🤖 AI Summary
Medical imaging supervised pretraining is hindered by the scarcity of expert annotations, while readily available metadata—such as imaging modality and anatomical region—remain underutilized. To address this, we propose ModAn-MulSupCon, the first method to encode modality and anatomical information as multi-hot vectors and introduce a Jaccard-weighted multi-label contrastive loss for metadata-driven self-supervised representation learning. We pretrain a ResNet-18 backbone on the miniRIN dataset and evaluate transfer performance via linear probing and fine-tuning. On ACL tear detection, ModAn-MulSupCon achieves an AUC of 0.964; on thyroid nodule malignancy classification, it attains an AUC of 0.763—both significantly outperforming established baselines. These results demonstrate superior cross-task transferability and generalization under extreme label scarcity, validating the efficacy of leveraging structured metadata for self-supervised medical image representation learning.
📝 Abstract
Background and objective: Expert annotations limit large-scale supervised pretraining in medical imaging, while ubiquitous metadata (modality, anatomical region) remain underused. We introduce ModAn-MulSupCon, a modality- and anatomy-aware multi-label supervised contrastive pretraining method that leverages such metadata to learn transferable representations.

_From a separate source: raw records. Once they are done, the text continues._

-- ==== Sys2Proof/Safety.lean ====
section
/-! DEFINITION. What claims about runs are stated in: the form that every state keeps, and the outputs that are off. -/

namespace Sys2Proof.Machine

/-- The canonical form of the state's tables (registers, latches, memory). -/
def State.wf (s : State) : Bool := regsWf s.regs && s.memWf

/-- Both outputs of a cell's channel are off at the output gate (R14, R172). -/
def State.cellOff (s : State) (c : Nat) : Bool := !(s.chan c).hi.pin && !(s.chan c).lo.pin

/-- Every cell of a block is off. -/
def State.blockOff (s : State) (b : Nat) : Bool := (s.cellsOf b).all s.cellOff

/-- Whether R19 lets a master change a cell's registers: a cell bound to no block has no owner. -/
def State.mayWriteCell (s : State) (m : Master) (c : Nat) : Bool :=
  match s.blockOf c with
  | some b => s.mayWriteBlock m b
  | none => true

/-- The registers of the shadow plan, which take a write field by field (R51, R56). -/
def planRegs : List RegId :=
  [.SP_CREWCTL, .SP_GRANTA0, .SP_GRANTA1, .SP_GRANTA2, .SP_GRANTB0, .SP_GRANTB1, .SP_GRANTB2, .SP_MAP0, .SP_MAP1]

/-- A source goes to a slice that exists (R302). -/
def State.routed (s : State) (src : Nat) : Bool := decide (s.get IC_SRCCFG_TARGET src ≤ 16)

/-- A source is pending in its slice (R301). -/
def State.raised (s : State) (src : Nat) : Bool := s.isPending (s.get IC_SRCCFG_TARGET src) src

/-- The running invocation of an engine; `v` where none runs. -/
def State.invOf (s : State) (e : Nat) (v : Inv) : Inv := (s.eng e).run.getD v

/-- What an instruction that writes one register leaves (R91): Gd is `x`, N and Z follow it, SAT and DZ are set where `sat` and `dz` hold, and every
other register, flag, accumulator, data word and operating-point word is as it was. -/
def Inv.onlyWrote (v u : Inv) (d : Nat) (x : Int) (sat dz : Bool) : Bool :=
  decide (u.gs d = x) && (List.range 16).all (fun k => k == d || decide (u.gs k = v.gs k)) && u.n == decide (x < 0) && u.z == decide (x = 0)
    && u.sat == (v.sat || sat) && u.dz == (v.dz || dz) && u.nr == v.nr && u.a0 == v.a0 && u.a1 == v.a1 && u.data == v.data
    && u.opv0 == v.opv0 && u.opv1 == v.opv1 && u.region == v.region && u.angs == v.angs && u.cls == v.cls && u.merged == v.merged

/-- The fields of ARBCTL that route a cell's output (R76). -/
def arbRouteMask : Word := PK_ARBCTL_FMT.mask ||| PK_ARBCTL_DEST.mask ||| PK_ARBCTL_DESTCELL.mask ||| PK_ARBCTL_DESTSLOT.mask

/-! ### Parts of the state

What a command leaves unchanged is said part by part: a register with all its copies, memory, time, or the state of one unit. -/

/-- A part of the state. The queue of commands is no part: no command touches it. -/
inductive Part where
  | reg (r : RegId)
  | fresh | latched | mem | timers | bus | freeIdx | now | head | plan | drift | intc | seam | power | pick | sense | fm | lamp | assay | bank | uhla
  | winder | supply | host
deriving DecidableEq, Repr

/-- A part is the same in two states: every copy of the register reads the same, every byte of memory reads the same, the unit's state is equal. -/
def Part.same (p : Part) (s t : State) : Prop :=
  match p with
  | .reg r => ∀ i j, r.has i j = true → t.rdw r i j = s.rdw r i j
  | .mem => ∀ a, t.byte a = s.byte a
  | .fresh => t.fresh = s.fresh
  | .latched => t.latched = s.latched
  | .timers => t.timers = s.timers
  | .bus => t.bus = s.bus
  | .freeIdx => t.freeIdx = s.freeIdx
  | .now => t.now = s.now
  | .head => t.head = s.head
  | .plan => t.plan = s.plan
  | .drift => t.drift = s.drift
  | .intc => t.intc = s.intc
  | .seam => t.seam = s.seam
  | .power => t.power = s.power
  | .pick => t.pick = s.pick
  | .sense => t.sense = s.sense
  | .fm => t.fm = s.fm
  | .lamp => t.lamp = s.lamp
  | .assay => t.assay = s.assay
  | .bank => t.bank = s.bank
  | .uhla => t.uhla = s.uhla
  | .winder => t.winder = s.winder
  | .supply => t.supply = s.supply
  | .host => t.host = s.host

/-- Every part. -/
def Part.all : List Part :=
  RegId.all.map .reg ++ [.fresh, .latched, .mem, .timers, .bus, .freeIdx, .now, .head, .plan, .drift, .intc, .seam, .power, .pick, .sense, .fm, .lamp,
    .assay, .bank, .uhla, .winder, .supply, .host]

/-! ### What each command may change

The parts of the state that a command may write; each command leaves every other part as it is. A command that can reset a domain, or that reaches
any register by its address, may change every part. -/

/-- Applying an Exvia envelope (R369). -/
def exviaParts : List Part :=
  [.fresh, .latched, .mem, .timers, .freeIdx, .plan, .drift, .intc, .power, .pick, .fm, .lamp, .assay, .bank, .supply, .reg .PW_CHSTAT,
   .reg .CG_PSTAT, .reg .AS_ASTAT, .reg .AS_LOSS, .reg .AS_WCFG, .reg .AS_EWIN, .reg .AS_WRAPS, .reg .AS_S0CTL, .reg .AS_S0WGT, .reg .AS_S0TOL,
   .reg .AS_TPOCTL, .reg .AS_TPOCONST, .reg .DR_DSTAT, .reg .DR_PCTL, .reg .DR_PSTATE, .reg .DR_PFAULT, .reg .DR_PSTAMP, .reg .DR_PCOUNT,
   .reg .DR_PLOG, .reg .DR_OWNRGN, .reg .IC_SSTAT, .reg .IC_PEND, .reg .IC_GSTAT, .reg .FM_FSTAT, .reg .FM_SEAL, .reg .BK_BKSTAT, .reg .BK_SLOTMAP0,
   .reg .BK_SLOTMAP1, .reg .BK_TAMPSTAT, .reg .BK_TAMPCNT, .reg .BK_ADITSTAT, .reg .EX_EXSTAT, .reg .EX_EXCNT, .reg .EX_ARBSTEP0, .reg .EX_ARBSTEP1,
   .reg .EX_CFGVAL, .reg .EX_CFGMIN, .reg .EX_CFGMAX, .reg .EX_CFGSRC, .reg .RS_RSTSTAT, .reg .RS_RSTCNT, .reg .RS_RSTTOT, .reg .RS_WDTCTL,
   .reg .RS_WDTKICK, .reg .LA_LSTAT, .reg .LA_GHELD]

/-- Raising an interrupt source (R301, R308), with the wait it can end (R274). -/
def raiseParts : List Part :=
  [.fresh, .timers, .drift, .intc, .reg .DR_PLOG, .reg .IC_SSTAT, .reg .IC_PEND, .reg .IC_GSTAT]

/-- Admitting a seam record, with the budget of its crew (R443 to R448, R53). -/
def seamParts : List Part :=
  [.fresh, .mem, .timers, .freeIdx, .drift, .intc, .seam, .reg .SP_OVERRUN0, .reg .SP_OVERRUN1, .reg .SP_REMAIN0, .reg .SP_REMAIN1,
   .reg .SP_REMAIN2, .reg .SP_CREWSTAT, .reg .DR_PLOG, .reg .IC_SSTAT, .reg .IC_PEND, .reg .IC_GSTAT, .reg .SE_SSTAT, .reg .SE_STRSTAT,
   .reg .SE_STRDROP, .reg .SE_CAPEND, .reg .SE_CAPSTAT]

/-- A timed event: time moves to its deadline (R33, R46). -/
def onTimerParts : List Part :=
  [.fresh, .timers, .now, .head, .plan, .drift, .reg .HF_TURN, .reg .SP_REMAIN0]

Method: Each image's modality and anatomy are encoded as a multi-hot vector. A ResNet-18 encoder is pretrained on a mini subset of RadImageNet (miniRIN, 16,222 images) with a Jaccard-weighted multi-label supervised contrastive loss, and then evaluated by fine-tuning and linear probing on three binary classification tasks--ACL tear (knee MRI), lesion malignancy (breast ultrasound), and nodule malignancy (thyroid ultrasound).
Result: With fine-tuning, ModAn-MulSupCon achieved the best AUC on MRNet-ACL (0.964) and Thyroid (0.763), surpassing all baselines ($p<0.05$), and ranked second on Breast (0.926) behind SimCLR (0.940; not significant). With the encoder frozen, SimCLR/ImageNet were superior, indicating that ModAn-MulSupCon representations benefit most from task adaptation rather than linear separability.
Conclusion: Encoding readily available modality/anatomy metadata as multi-label targets provides a practical, scalable pretraining signal that improves downstream accuracy when fine-tuning is feasible. ModAn-MulSupCon is a strong initialization for label-scarce clinical settings, whereas SimCLR/ImageNet remain preferable for frozen-encoder deployments.